◆ **Available data**

**********

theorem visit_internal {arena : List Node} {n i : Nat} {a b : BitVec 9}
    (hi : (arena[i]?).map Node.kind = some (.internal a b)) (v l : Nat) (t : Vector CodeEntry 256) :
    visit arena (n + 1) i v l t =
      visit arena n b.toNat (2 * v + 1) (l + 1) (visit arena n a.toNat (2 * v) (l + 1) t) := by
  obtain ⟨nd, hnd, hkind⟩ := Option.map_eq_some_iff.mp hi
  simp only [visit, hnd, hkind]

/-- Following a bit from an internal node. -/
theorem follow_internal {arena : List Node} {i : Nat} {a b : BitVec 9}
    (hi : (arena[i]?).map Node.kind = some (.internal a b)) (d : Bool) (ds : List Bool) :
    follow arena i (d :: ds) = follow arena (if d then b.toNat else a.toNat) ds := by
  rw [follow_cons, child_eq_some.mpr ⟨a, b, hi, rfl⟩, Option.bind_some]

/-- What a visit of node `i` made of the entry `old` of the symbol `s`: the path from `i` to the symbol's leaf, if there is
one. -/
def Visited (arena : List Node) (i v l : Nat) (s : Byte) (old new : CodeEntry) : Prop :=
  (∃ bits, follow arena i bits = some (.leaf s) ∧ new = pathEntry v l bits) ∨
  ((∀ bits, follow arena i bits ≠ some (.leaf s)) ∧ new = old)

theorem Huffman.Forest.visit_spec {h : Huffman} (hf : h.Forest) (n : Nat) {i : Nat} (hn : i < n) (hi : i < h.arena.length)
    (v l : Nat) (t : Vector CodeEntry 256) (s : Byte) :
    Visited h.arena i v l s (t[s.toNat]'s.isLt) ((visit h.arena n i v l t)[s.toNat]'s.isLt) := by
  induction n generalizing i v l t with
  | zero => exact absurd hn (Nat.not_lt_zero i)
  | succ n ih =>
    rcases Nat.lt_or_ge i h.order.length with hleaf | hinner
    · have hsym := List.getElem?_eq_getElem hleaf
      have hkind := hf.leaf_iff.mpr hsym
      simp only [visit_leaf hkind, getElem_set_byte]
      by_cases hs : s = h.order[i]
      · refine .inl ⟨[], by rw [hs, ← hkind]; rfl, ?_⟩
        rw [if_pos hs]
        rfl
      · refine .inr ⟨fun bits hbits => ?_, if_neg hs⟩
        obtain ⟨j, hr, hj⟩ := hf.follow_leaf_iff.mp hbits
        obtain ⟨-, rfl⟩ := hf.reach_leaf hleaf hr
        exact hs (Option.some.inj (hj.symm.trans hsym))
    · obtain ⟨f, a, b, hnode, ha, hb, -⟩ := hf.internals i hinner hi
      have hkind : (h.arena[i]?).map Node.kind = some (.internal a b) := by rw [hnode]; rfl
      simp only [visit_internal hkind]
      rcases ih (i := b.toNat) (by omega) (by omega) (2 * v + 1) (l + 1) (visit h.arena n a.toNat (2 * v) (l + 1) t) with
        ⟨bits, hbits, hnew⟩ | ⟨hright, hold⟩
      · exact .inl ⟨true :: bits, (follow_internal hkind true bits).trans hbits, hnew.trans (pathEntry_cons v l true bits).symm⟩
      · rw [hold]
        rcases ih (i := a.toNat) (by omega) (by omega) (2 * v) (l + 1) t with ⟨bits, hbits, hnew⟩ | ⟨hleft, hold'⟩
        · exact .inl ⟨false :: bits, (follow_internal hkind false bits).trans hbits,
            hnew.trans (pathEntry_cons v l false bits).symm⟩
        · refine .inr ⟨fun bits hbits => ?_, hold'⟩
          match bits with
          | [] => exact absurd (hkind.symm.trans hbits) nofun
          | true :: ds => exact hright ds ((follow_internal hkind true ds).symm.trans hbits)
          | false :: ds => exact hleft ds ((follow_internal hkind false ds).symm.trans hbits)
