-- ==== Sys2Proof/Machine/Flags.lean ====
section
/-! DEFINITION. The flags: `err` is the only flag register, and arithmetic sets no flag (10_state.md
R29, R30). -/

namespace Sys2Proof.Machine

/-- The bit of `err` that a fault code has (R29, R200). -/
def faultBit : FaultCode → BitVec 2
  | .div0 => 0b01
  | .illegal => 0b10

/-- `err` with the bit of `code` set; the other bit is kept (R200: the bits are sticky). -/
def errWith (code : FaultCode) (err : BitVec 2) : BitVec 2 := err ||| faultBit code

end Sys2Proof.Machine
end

**********

◆ **What the task asks**
Working from the material above, retype it in its entirety without change.

◆ **Task output**
theorem visit_internal {arena : List Node} {n i : Nat} {a b : BitVec 9}
    (hi : (arena[i]?).map Node.kind = some (.internal a b)) (v l : Nat) (t : Vector CodeEntry 256) :
    visit arena (n + 1) i v l t =
      visit arena n b.toNat (2 * v + 1) (l + 1) (visit arena n a.toNat (2 * v) (l + 1) t) := by
  obtain ⟨nd, hnd, hkind⟩ := Option.map_eq_some_iff.mp hi
  simp only [visit, hnd, hkind]

/-- Following a bit from an internal node. -/
theorem follow_internal {arena : List Node} {i : Nat} {a b : BitVec 9}
    (hi : (arena[i]?).map Node.kind = some (.internal a b)) (d : Bool) (ds : List Bool) :
    follow arena i (d :: ds) = follow arena (if d then b.toNat else a.toNat) ds := by
  rw [follow_cons, child_eq_some.mpr ⟨a, b, hi, rfl⟩, Option.bind_some]

/-- What a visit of node `i` made of the entry `old` of the symbol `s`: the path from `i` to the symbol's leaf, if there is
one. -/
def Visited (arena : List Node) (i v l : Nat) (s : Byte) (old new : CodeEntry) : Prop :=
  (∃ bits, follow arena i bits = some (.leaf s) ∧ new = pathEntry v l bits) ∨
  ((∀ bits, follow arena i bits ≠ some (.leaf s)) ∧ new = old)

theorem Huffman.Forest.visit_spec {h : Huffman} (hf : h.Forest) (n : Nat) {i : Nat} (hn : i < n) (hi : i < h.arena.length)
    (v l : Nat) (t : Vector CodeEntry 256) (s : Byte) :
    Visited h.arena i v l s (t[s.toNat]'s.isLt) ((visit h.arena n i v l t)[s.toNat]'s.isLt) := by
  induction n generalizing i v l t with
  | zero => exact absurd hn (Nat.not_lt_zero i)
  | succ n ih =>
    rcases Nat.lt_or_ge i h.order.length with hleaf | hinner
    · have hsym := List.getElem?_eq_getElem hleaf
      have hkind := hf.leaf_iff.mpr hsym
      simp only [visit_leaf hkind, getElem_set_byte]
      by_cases hs : s = h.order[i]
      · refine .inl ⟨[], by rw [hs, ← hkind]; rfl, ?_⟩
        rw [if_pos hs]
        rfl
      · refine .inr ⟨fun bits hbits => ?_, if_neg hs⟩
        obtain ⟨j, hr, hj⟩ := hf.follow_leaf_iff.mp hbits
        obtain ⟨-, rfl⟩ := hf.reach_leaf hleaf hr
        exact hs (Option.some.inj (hj.symm.trans hsym))
    · obtain ⟨f, a, b, hnode, ha, hb, -⟩ := hf.internals i hinner hi
      have hkind : (h.arena[i]?).map Node.kind = some (.internal a b) := by rw [hnode]; rfl
      simp only [visit_internal hkind]
      rcases ih (i := b.toNat) (by omega) (by omega) (2 * v + 1) (l + 1) (visit h.arena n a.toNat (2 * v) (l + 1) t) with
        ⟨bits, hbits, hnew⟩ | ⟨hright, hold⟩
      · exact .inl ⟨true :: bits, (follow_internal hkind true bits).trans hbits, hnew.trans (pathEntry_cons v l true bits).symm⟩
      · rw [hold]
        rcases ih (i := a.toNat) (by omega) (by omega) (2 * v) (l + 1) t with ⟨bits, hbits, hnew⟩ | ⟨hleft, hold'⟩
        · exact .inl ⟨false :: bits, (follow_internal hkind false bits).trans hbits,
            hnew.trans (pathEntry_cons v l false bits).symm⟩
        · refine .inr ⟨fun bits hbits => ?_, hold'⟩
          match bits with
          | [] => exact absurd (hkind.symm.trans hbits) nofun
          | true :: ds => exact hright ds ((follow_internal hkind true ds).symm.trans hbits)
          | false :: ds => exact hleft ds ((follow_internal hkind false ds).symm.trans hbits)
-- ==== Sys2Proof/Machine/Flags.lean ====
section
/-! DEFINITION. The flags: `err` is the only flag register, and arithmetic sets no flag (10_state.md
R29, R30). -/

namespace Sys2Proof.Machine

/-- The bit of `err` that a fault code has (R29, R200). -/
def faultBit : FaultCode → BitVec 2
  | .div0 => 0b01
  | .illegal => 0b10

/-- `err` with the bit of `code` set; the other bit is kept (R200: the bits are sticky). -/
def errWith (code : FaultCode) (err : BitVec 2) : BitVec 2 := err ||| faultBit code

end Sys2Proof.Machine
end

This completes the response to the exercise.